- **What to produce**
Retype the complete listing without any change.

- **Materials provided**
-- ==== Sys2Proof/Certificates/Slice0/Obligations.lean ====
section
/-! DEFINITION. The statements about the model, and the spec's arithmetic written a second time, on plain integers, for
them to be stated with. -/

namespace Sys2Proof.Reference

open Sys2Proof.Machine

/-- `s` after a legal command answered `data`: one entry more, nothing else changed (R34, R200). -/
def answered (s : State) (data : Data) : State :=
  { s with q := s.q ++ [{ data := data, err := 0#1, age := 0 }] }

/-- `b XOR (b >> n)` on natural numbers, for `d = 2^n` (R9). -/
def xorDiv (d b : Nat) : Nat := b ^^^ (b / d)

/-- The fourteen steps of R102 on natural numbers, from the position and the sanitized seed. -/
def mixNat (p u : Nat) : Nat :=
  let b := p * 0xD2A80A3F % 4294967296
  let b := (b + u) % 4294967296
  let b := xorDiv 512 b
  let b := (b + 0xA884F197) % 4294967296
  let b := xorDiv 2048 b
  let b := b * 0x6C736F4B % 4294967296
  let b := xorDiv 8192 b
  let b := (b + 0xB79F3ABB) % 4294967296
  let b := xorDiv 32768 b
  let b := b * 0x1B56C4F5 % 4294967296
  xorDiv 131072 b

/-- The noise value at an integer position (R100, R101, R102). -/
def noiseNat (pos : Int) (seed : Word) : Nat :=
  mixNat (pos % 4294967296).toNat (seed.toInt.natAbs % 4294967296)

/-- The noise value as a word. -/
def noiseWord (pos : Int) (seed : Word) : Word := BitVec.ofNat 32 (noiseNat pos seed)

/-- R131, two dimensions. -/
def foldInt2 (x y : Word) : Int := x.toInt + 198491317 * y.toInt % 4294967296

/-- R131, three dimensions. -/
def foldInt3 (x y z : Word) : Int := foldInt2 x y + 6542989 * z.toInt % 4294967296

/-- R131, four dimensions. -/
def foldInt4 (x y z t : Word) : Int := foldInt3 x y z + 357239 * t.toInt % 4294967296

/-- The two `cmd` values of a float form: with `PREC = 0` and with `PREC = 1` (R73). -/
def byPrec (double single : BitVec 8) : Prec → BitVec 8
  | .binary64 => double
  | .binary32 => single

/-- The rows of spec/opcode_table.json: `match` and `mask` over `cmd`. -/
def tableRows : List (BitVec 8 × BitVec 8) :=
  [(0x00#8, 0xFF#8), (0x01#8, 0xFF#8), (0x02#8, 0xFF#8), (0x03#8, 0xFF#8)]
  ++ [(0x04#8, 0xBF#8), (0x05#8, 0xBF#8), (0x06#8, 0xBF#8), (0x07#8, 0xBF#8)]
  ++ [(0x08#8, 0xBF#8), (0x09#8, 0xBF#8), (0x0A#8, 0xBF#8), (0x0B#8, 0xBF#8)]
  ++ [(0x10#8, 0xFF#8), (0x11#8, 0xFF#8), (0x12#8, 0xFF#8), (0x13#8, 0xFF#8)]
  ++ [(0x24#8, 0xBF#8), (0x28#8, 0xBF#8)]

/-- How many rows of the table a `cmd` matches. -/
def rowsMatching (cmd : BitVec 8) : Nat :=
  (tableRows.filter fun row => cmd &&& row.2 = row.1).length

- **Answer section**
-- ==== Sys2Proof/Certificates/Slice0/Obligations.lean ====
section
/-! DEFINITION. The statements about the model, and the spec's arithmetic written a second time, on plain integers, for
them to be stated with. -/

namespace Sys2Proof.Reference

open Sys2Proof.Machine

/-- `s` after a legal command answered `data`: one entry more, nothing else changed (R34, R200). -/
def answered (s : State) (data : Data) : State :=
  { s with q := s.q ++ [{ data := data, err := 0#1, age := 0 }] }

/-- `b XOR (b >> n)` on natural numbers, for `d = 2^n` (R9). -/
def xorDiv (d b : Nat) : Nat := b ^^^ (b / d)

/-- The fourteen steps of R102 on natural numbers, from the position and the sanitized seed. -/
def mixNat (p u : Nat) : Nat :=
  let b := p * 0xD2A80A3F % 4294967296
  let b := (b + u) % 4294967296
  let b := xorDiv 512 b
  let b := (b + 0xA884F197) % 4294967296
  let b := xorDiv 2048 b
  let b := b * 0x6C736F4B % 4294967296
  let b := xorDiv 8192 b
  let b := (b + 0xB79F3ABB) % 4294967296
  let b := xorDiv 32768 b
  let b := b * 0x1B56C4F5 % 4294967296
  xorDiv 131072 b

/-- The noise value at an integer position (R100, R101, R102). -/
def noiseNat (pos : Int) (seed : Word) : Nat :=
  mixNat (pos % 4294967296).toNat (seed.toInt.natAbs % 4294967296)

/-- The noise value as a word. -/
def noiseWord (pos : Int) (seed : Word) : Word := BitVec.ofNat 32 (noiseNat pos seed)

/-- R131, two dimensions. -/
def foldInt2 (x y : Word) : Int := x.toInt + 198491317 * y.toInt % 4294967296

/-- R131, three dimensions. -/
def foldInt3 (x y z : Word) : Int := foldInt2 x y + 6542989 * z.toInt % 4294967296

/-- R131, four dimensions. -/
def foldInt4 (x y z t : Word) : Int := foldInt3 x y z + 357239 * t.toInt % 4294967296

/-- The two `cmd` values of a float form: with `PREC = 0` and with `PREC = 1` (R73). -/
def byPrec (double single : BitVec 8) : Prec → BitVec 8
  | .binary64 => double
  | .binary32 => single

/-- The rows of spec/opcode_table.json: `match` and `mask` over `cmd`. -/
def tableRows : List (BitVec 8 × BitVec 8) :=
  [(0x00#8, 0xFF#8), (0x01#8, 0xFF#8), (0x02#8, 0xFF#8), (0x03#8, 0xFF#8)]
  ++ [(0x04#8, 0xBF#8), (0x05#8, 0xBF#8), (0x06#8, 0xBF#8), (0x07#8, 0xBF#8)]
  ++ [(0x08#8, 0xBF#8), (0x09#8, 0xBF#8), (0x0A#8, 0xBF#8), (0x0B#8, 0xBF#8)]
  ++ [(0x10#8, 0xFF#8), (0x11#8, 0xFF#8), (0x12#8, 0xFF#8), (0x13#8, 0xFF#8)]
  ++ [(0x24#8, 0xBF#8), (0x28#8, 0xBF#8)]

/-- How many rows of the table a `cmd` matches. -/
def rowsMatching (cmd : BitVec 8) : Nat :=
  (tableRows.filter fun row => cmd &&& row.2 = row.1).length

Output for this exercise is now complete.